Friday, December 18, 2020

Fixing bad T10-PI checksums

Background (in case you care)

Let's say you have some kind of hypothetical data disaster where you lose all redundancy in a RAID-6 pool through no fault or design decision of your own, maybe because of a firmware bug. Then let's say a hard drive physically bites the dust at the worst possible time.

Then let's imagine that you send the drive off to a data recovery firm who is able to recover 100% of the data (awesome!!!), but they don't know about T10-PI checksums and thus don't copy them onto the clone. Let's assume that due to various circumstances this was your one shot at it and they can't just reclone with T10-PI for some reason.
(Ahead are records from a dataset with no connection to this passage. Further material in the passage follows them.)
/-- RF = 1 at the maximum (R37 (e), derived by the spec): a step gets there only by a START at the maximum, or from such a
state itself, in a cycle that grants no SLOW. -/
def Obligations.RunningAtMaximumComesFromStart : Prop :=
  ∀ s t : State, step s = .next t → t.rf = true → t.et = 0x9990#16 →
    s.pins.rst = false ∧ s.et = 0x9990#16 ∧ arbitrate params.btnRank s ≠ 0b001#3 ∧
      (s.rf = true ∨ arbitrate params.btnRank s = 0b100#3)

/-- Every step keeps the counters in phase with the cycle number (R139, derived by the spec; the table of spec/95
section 2.6). The cycle number in the state is the model's own (log entry 10, DEDUCED). -/
def Obligations.StepKeepsCountersInPhase : Prop :=
  ∀ s t : State, s.InPhase → step s = .next t → t.InPhase

/-- The counters are in phase after system reset (R139, R171). -/
def Obligations.ResetCountersAreInPhase : Prop := State.reset.InPhase

/-- Every step keeps the trace's discipline: replayed from reset it gives the output registers, its events stand in the
order of their cycles, and SEG_OUT never changes under an asserted select line (R36, R46, R96, R176; decision D11). -/
def Obligations.StepKeepsTraceDiscipline : Prop :=
  ∀ s t : State, s.TraceTells → step s = .next t → t.TraceTells

/-- The trace's discipline holds after system reset, where the trace is empty (R171). -/
def Obligations.ResetTraceIsDisciplined : Prop := State.reset.TraceTells
end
So then pretend that you get your 100% successful clone back, only to find out that your disk is unreadable in the array because the disk, which was correctly formatted with T10-PI Type 2 checksums, does not contain the correct checksums for each sector. Every read of every sector on the disk will fail.

So now your data is sitting there on the drive, just waiting for you to pull it off. Simple, right? Just find somewhere else you can read the data off by disabling the checksum verification. Well, let's say that for some reason your "RAID-6" pool is actually proprietary RAID-6 from the vendor, so you're stuck using their array to read the data and you can't disable T10-PI. Uh oh.